Couple of excellent feature stories in the last two issues of Time Magazine.
Cover story from the Jan 23 edition was Warren Buffett Is on a Radical Track and it featured a look by Rana Foroohar at the business titan.


Some of the things detailed and touched on in the piece were Buffett's belief the economy will continue to improve, his views on taxes for the extremely wealthy and personal life. It's an extremely well written profile on an important and interesting guy. To this point, the piece made more appealing the idea of reading Alice Schroeder's biography The Snowball: Warren Buffett and the Business of Life.

From the most recent Jan 30 issue were two excellent features... including the cover story on President Barack Obama and his foreign policy record thus far.


Written by Fardeed Zakaria, The Strategist is a nuanced and equitable piece on the foreign policy successes in addition to failures thus far Obama has had. Also from this issue was The Beast With A Billion Eyes on YouTube, it's place in American viewing habits and where it's trying to head. Solid writing as usual by Lev Grossman and a very interesting read.

Excellent pieces... its a shame Time puts online content behind a print subscriber paywall preventing new audiences from seeing the quality of work.

Thursday, January 19, 2012

Fast Company Feb issue: Changing Business & Careers

Couple of really good features in the latest issue of Fast Company.




First two pieces that stood out both relate to the cover verbiage and and get into how business as well as career management differs from their past iterations. Starting things off, magazine editor Robert Safian wrote the long (and long titled) This Is Generation Flux: Meet The Pioneers Of The New (And Chaotic) Frontier Of Business. Really interesting content that looks at change in business and how people are navigating careers from the standpoint of a toolbox of skills to take anywhere rather than simply hitching early to a corporation and hanging on.

Closely related to this career management path was the companion piece of The Four-Year Career by Anya Kamenetz. Solid stuff about how jobs and people's employment in them is going to change over time and workers should expect, be ready for and use to their advantage this change.

Not really connected to the first two stories, but also interesting was MakerBot's 3-D Printers Let Consumers Dream Up Prototypes Of Pretty Much Anything. But Do We Need More Plastic? by Rob Walker. The creation of actual objects at home based on the specs... an entirely new concept that could well become common in the future.

Tuesday, January 17, 2012

Scott Raab on Writing / Dave Eggers on Creating (& not Dismissing)

Came across a few weeks ago a short and terribly insightful piece by Scott Raab (Esquire guy) on his website. The succinctly titled Writing has his advice for aspiring pen to page types and (to over simplify) boils down to if someone wants to be a writer, they write... and then they keep doing it.

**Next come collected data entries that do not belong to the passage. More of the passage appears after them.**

-- ==== Sys2Proof/Machine/Objects.lean ====
section
/-!
DEFINITION. The objects of the Parameter Dictionary: which exist in a view, their attributes, and the values they read as (spec/18
R611-R617, R629, R641, R642, spec/09 R365, spec/14 R519, spec/16 R591, spec/17 R610, spec/19 R681, spec/20 R692, R697, R708).
-/

namespace Sys2Proof.Machine

/-- The attributes of an object (R612). ACCESS: 0 RO, 1 RW, 2 WO, 3 RWP; `lim` holds MIN and MAX where they apply. -/
structure Obj where
  typ : Nat
  acc : Nat
  size : Nat
  pfw : Bool := false
  part : Bool := false
  banked : Bool := false
  atReset : Bool := false
  unit : Option Nat := none
  dflt : Nat := 0
  lim : Option (Nat × Nat) := none
  deriving DecidableEq, Repr

/-- Bytes of a type of fixed size (R613). -/
def typeSize (t : Nat) : Nat :=
  if t = 1 ∨ t = 2 ∨ t = 6 then 1 else if t = 3 ∨ t = 7 then 2 else if t = 5 ∨ t = 9 then 8 else 4

def ro (t : Nat) (unit : Option Nat) : Obj := { typ := t, acc := 0, size := typeSize t, unit := unit }
def rwObj (t : Nat) (unit : Option Nat) (dflt : Nat) : Obj := { typ := t, acc := 1, size := typeSize t, unit := unit, dflt := dflt }
def woObj (t : Nat) : Obj := { typ := t, acc := 2, size := typeSize t, pfw := true }
def rwp (t : Nat) (unit : Option Nat) (k : Nat) (lim : Option (Nat × Nat)) : Obj :=
  { typ := t, acc := 3, size := typeSize t, pfw := true, unit := unit, dflt := objReset k, lim := lim }
def dom (acc size : Nat) : Obj := { typ := 12, acc := acc, size := size, pfw := acc != 0, unit := some 9 }

/-! ### Texts (R642, R725, R726) -/

def ascii (l : List Nat) : List Byte := l.map (BitVec.ofNat 8)
/-- "TK-4610" and the letter of the variant. -/
def Fuse.typeName (f : Fuse) : List Byte :=
  ascii ([0x54, 0x4B, 0x2D, 0x34, 0x36, 0x31, 0x30] ++ [([0x54, 0x46, 0x4D] : List Nat).getD f.variant 0x54])
/-- The ordering code without its packing. -/
def Fuse.orderName (f : Fuse) : List Byte := f.typeName ++ ascii [0x2D, 0x41 + f.stepping / 8, 0x30 + f.stepping % 8]
def objText (f : Fuse) (sub : Nat) : List Byte :=
  if sub = 1 then ascii [0x54, 0x61, 0x6D, 0x75, 0x6C, 0x6F, 0x20, 0x53, 0x69, 0x6C, 0x69, 0x63, 0x6F, 0x6E]
  else if sub = 2 then f.typeName else f.orderName
def textObj (f : Fuse) (sub : Nat) : Obj := { typ := 11, acc := 0, size := (objText f sub).length, unit := some 0 }

/-! ### Which objects the device has -/

/-- Identity and the Dictionary's own objects (R642, R708, R725). -/
def identityObj (f : Fuse) (i sub : Nat) : Option Obj :=
  let k := objKey i sub
  match i, sub with
  | 0x100, 1 | 0x100, 2 | 0x100, 3 => some (textObj f sub)
  | 0x101, 1 | 0x101, 3 => some (ro 2 (some 0))
  | 0x101, 2 => some (ro 3 (some 0))
  | 0x101, 4 | 0x104, 1 | 0x104, 2 => some (ro 4 (some 0))
  | 0x102, 1 | 0x103, 1 => some (ro 5 (some 0))
  | 0x105, 1 => some (ro 2 none)
  | 0x105, 2 => some (woObj 4)
  | 0x106, 1 => some { rwp 3 none k none with atReset := true }
  | 0x110, 1 => some { rwp 2 (some 0) k (some (1, 1)) with atReset := true, pfw := false }
  | 0x110, 2 | 0x110, 3 => some (ro 2 (some 0))
  | 0x120, 1 => some (ro 2 (some 11))
  | 0x120, 2 => some (ro 2 none)
  | 0x120, 3 => some (ro 4 none)
  | 0x121, 1 => some (ro 1 (some 0))
  | 0x130, 1 => some (dom 0 0x10000)
  | 0x130, 2 | 0x130, 4 | 0x140, 2 => some (woObj 1)
  | 0x130, 3 => some (ro 4 none)
  | 0x140, 1 => some (rwp 2 none k none)
  | 0x160, 1 | 0x160, 2 => some (dom 2 0x800000)
  | 0x180, 1 => some (rwp 3 (some 0) k (some (1, 65535)))
  | 0x180, 3 => some (rwp 2 (some 0) k (some (0, 32)))
  | 0x180, 9 => some (rwp 2 (some 0) k (some (0, 128)))
  | 0x180, 2 | 0x180, 4 | 0x180, 5 | 0x180, 6 | 0x180, 7 | 0x180, 8 => some (rwp 4 (some 0) k none)
  | 0x181, 1 | 0x181, 2 | 0x181, 3 => some (rwp 2 (some 0) k (some (0, 2)))
  | 0x182, 1 => some { rwp 2 (some 0) k (some (0x08, 0x77)) with atReset := true }
  | 0x182, 2 => some (ro 2 (some 0))
  | 0x183, 1 => some { woObj 4 with unit := some 0, lim := some (1, 1) }
  | 0x183, 2 => some (ro 4 (some 11))
  | 0x183, 3 => some (ro 5 (some 11))
  | 0x190, 1 | 0x190, 2 | 0x190, 3 | 0x190, 4 | 0x190, 5 => some (ro 4 none)
  | _, _ => none

/-- Power, thermal and clocks (R681). -/
def powerObj (f : Fuse) (i sub : Nat) : Option Obj :=
  let k := objKey i sub
  match i, sub with
  | 0x1000, 1 => some (rwp 3 (some 1) k (some (300, 700)))
  | 0x1000, 2 => some (ro 10 (some 1))
  | 0x1001, 1 => some (rwp 3 (some 10) k (some (450, 1000)))
  | 0x1001, 2 => some (ro 3 (some 10))
  | 0x1001, 3 => some (ro 2 (some 0))
  | 0x1002, 1 => some (ro 2 (some 0))
  | 0x1002, 2 => some { woObj 2 with unit := some 0, lim := some (1, 2) }
  | 0x1003, 1 => some (rwp 2 (some 2) k (some (85, 100)))
  | 0x1004, n => if 1 ≤ n ∧ n ≤ 4 + f.xdies.length then some (ro 10 (some 2)) else none
  | 0x1005, n => if 1 ≤ n ∧ n ≤ 4 then some (ro 5 (some 11)) else none
  | 0x1006, 1 => some { rwObj 4 (some 0) 0x4140A with pfw := true }
  | _, _ => none

/-- Objects of the ranges that are indexed by a tile, a partition, a row, a group or a link. -/
def unitObj (f : Fuse) (i sub : Nat) : Option Obj :=
  let some' := fun (b : Bool) (o : Obj) => if b then some o else none
  if 0x3000 ≤ i ∧ i < 0x3008 then
    if !f.hasTile (i - 0x3000) then none
    else if 1 ≤ sub ∧ sub ≤ 4 then some (ro 5 none)
    else if sub = 5 then some (ro 2 none)
    else some' (sub == 6) { rwObj 4 none 0x100 with pfw := true }
  else if 0x3100 ≤ i ∧ i < 0x3108 then some' (f.hasTile (i - 0x3100) && decide (1 ≤ sub ∧ sub ≤ 16)) (dom 0 12)
  else if 0x4000 ≤ i ∧ i < 0x4040 then
    let p0 := i == 0x4000
    if sub = 1 then some { rwObj 4 none (if p0 then 0x20140000 else 0) with pfw := true }
    else if sub = 2 then some { rwObj 4 none (if p0 then 0x1000000 else 0) with pfw := true }
    else if sub = 3 then some { rwObj 4 none (if p0 then 0x2000000 else 0) with pfw := true }
    else if sub = 4 then some { rwObj 2 none 1 with pfw := true }
    else some' (sub == 5) (ro 1 none)
  else if i = 0x40FF then some' (sub == 1) { rwp 2 none (objKey i 1) (some (28, 36)) with atReset := true, pfw := false }
  else if 0x5100 ≤ i ∧ i < 0x5120 then
    if 1 ≤ sub ∧ sub ≤ 11 then
      some { rwObj 10 none (if sub = 5 ∨ sub = 11 then 0x3F800000 else 0) with pfw := true, banked := true }
    else some' (sub == 12) (ro 1 none)
  else if 0x5200 ≤ i ∧ i < 0x5300 then
    let g := fun (t d : Nat) (b : Bool) => some ({ rwObj t none d with part := true, banked := b } : Obj)
    if sub = 1 then g 4 0xFF0001 true
    else if sub = 2 then g 10 0x3F800000 false
    else if sub = 3 then g 4 0xFF00FF true
    else if sub = 5 then g 10 0x3F800000 true
    else if 4 ≤ sub ∧ sub ≤ 8 then g 10 0 true
    else none
  else if i = 0x5300 then
    if sub = 1 then some { rwObj 5 none 0 with part := true, banked := true }
    else some' (sub == 2) { woObj 4 with pfw := false, part := true }
  else if 0x6200 ≤ i ∧ i < 0x6300 then
    if sub = 1 then some { ro 10 none with part := true }
    else some' (sub == 2 || sub == 3) { ro 5 none with part := true }
  else if 0x6300 ≤ i ∧ i < 0x6340 then some' (decide (1 ≤ sub ∧ sub ≤ 9)) { ro 5 none with part := true }
  else if i = 0x7000 then
    if sub = 1 then some (dom 0 0x4000) else if sub = 2 then some (ro 4 none) else some' (sub == 3) (ro 5 none)
  else if i = 0x7010 then some' (sub == 1 || sub == 2) (rwp 2 none (objKey i sub) none)
  else if 0x7100 ≤ i ∧ i < 0x710C then
    if sub = 1 then some (dom 0 528) else some' (sub == 2) (dom 0 18)
  else if i = 0x7200 then some' (sub == 1) (dom 3 512)
  else none

/-- An object of the device, sub-indices from 1. -/
def deviceObj (f : Fuse) (i sub : Nat) : Option Obj :=
  if sub = 0 then none
  else if i < 0x1000 then identityObj f i sub
  else if i < 0x2000 then powerObj f i sub
  else unitObj f i sub

/-! ### Views (R629, R692) -/

/-- The objects of recovery mode (R692). -/
def recoveryIndex (i : Nat) : Bool :=
  decide (0x100 ≤ i ∧ i ≤ 0x105) || i == 0x110 || i == 0x120 || i == 0x121 || i == 0x130 || i == 0x160 || i == 0x7000

/-- An object as the view of partition p shows it; `none` where the view lacks it. -/
def State.viewObj (s : State) (p i sub : Nat) : Option Obj :=
  match deviceObj s.fuse i sub with
  | none => none
  | some o =>
    if bit (s.reg 0x2000) 5 && !recoveryIndex i then none
    else if 0x5200 ≤ i ∧ i < 0x5300 ∧ s.grpNum p ≤ i - 0x5200 then none
    else if 0x6200 ≤ i ∧ i < 0x6300 ∧ s.grpNum p ≤ i - 0x6200 then none
    else if p = 0 then some o
    else if i < 0x1000 then
      if (0x180 ≤ i ∧ i ≤ 0x183) ∨ 0x200 ≤ i ∨ o.acc = 2 then none else some { o with acc := 0 }
    else if i < 0x2000 then if o.acc = 0 then some o else none
    else if i < 0x4000 then none
    else if i < 0x5000 then if i = 0x4000 then some { o with acc := 0 } else none
    else if i < 0x5200 then some { o with acc := 0 }
    else if i < 0x6300 then some o
    else if i < 0x7000 then if i = 0x6300 then some o else none
    else if i = 0x7000 ∧ sub = 1 then some o
    else none

/-- The highest sub-index an index has in a view; none where the view lacks the index (R611). Index 0 has sub-index 0 alone. -/
def State.viewTop (s : State) (p i : Nat) : Option Nat :=
  if i = 0 then some 0
  else ((List.range 17).filter fun sub => (s.viewObj p i sub).isSome).getLast?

Raab's advice reminded me of stuff I've linked to from James Altucher (who extols the virtues of writing fast and self-publishing) and Brandon Sneed (who did a few few posts on the writing process including an encouragement to write a book) and while not just on writing, seems in line with a Dave Eggers piece I recently found. Taken from a 2000 interview with The Harvard Advocate, his words on the dual subjects of creating / not dismissing create a mental visual of Eggers standing at a pulpit and railing away with his truth. What makes it all the much better is how much truth there seems to be in what Eggers so forcefully proclaims.

Very cool stuff that connects with messrs Raab, Sneed and Altucher is that each writes about the process of writing (heck, the process of anything if you want to expand the circle a bit) getting accomplished by just doing it and Damn the torpedoes, full speed ahead.

Friday, January 13, 2012

Writing On Lives Outside of Normal

One of the hallmarks of good writing is it conveys a story outside the life experience of the reader and there's been a number of pieces I've come across lately that fit this bill. Subjects of the various works cross a wide spectrum of the population and how they became story subjects varies from decisions made, life circumstance or simple chance.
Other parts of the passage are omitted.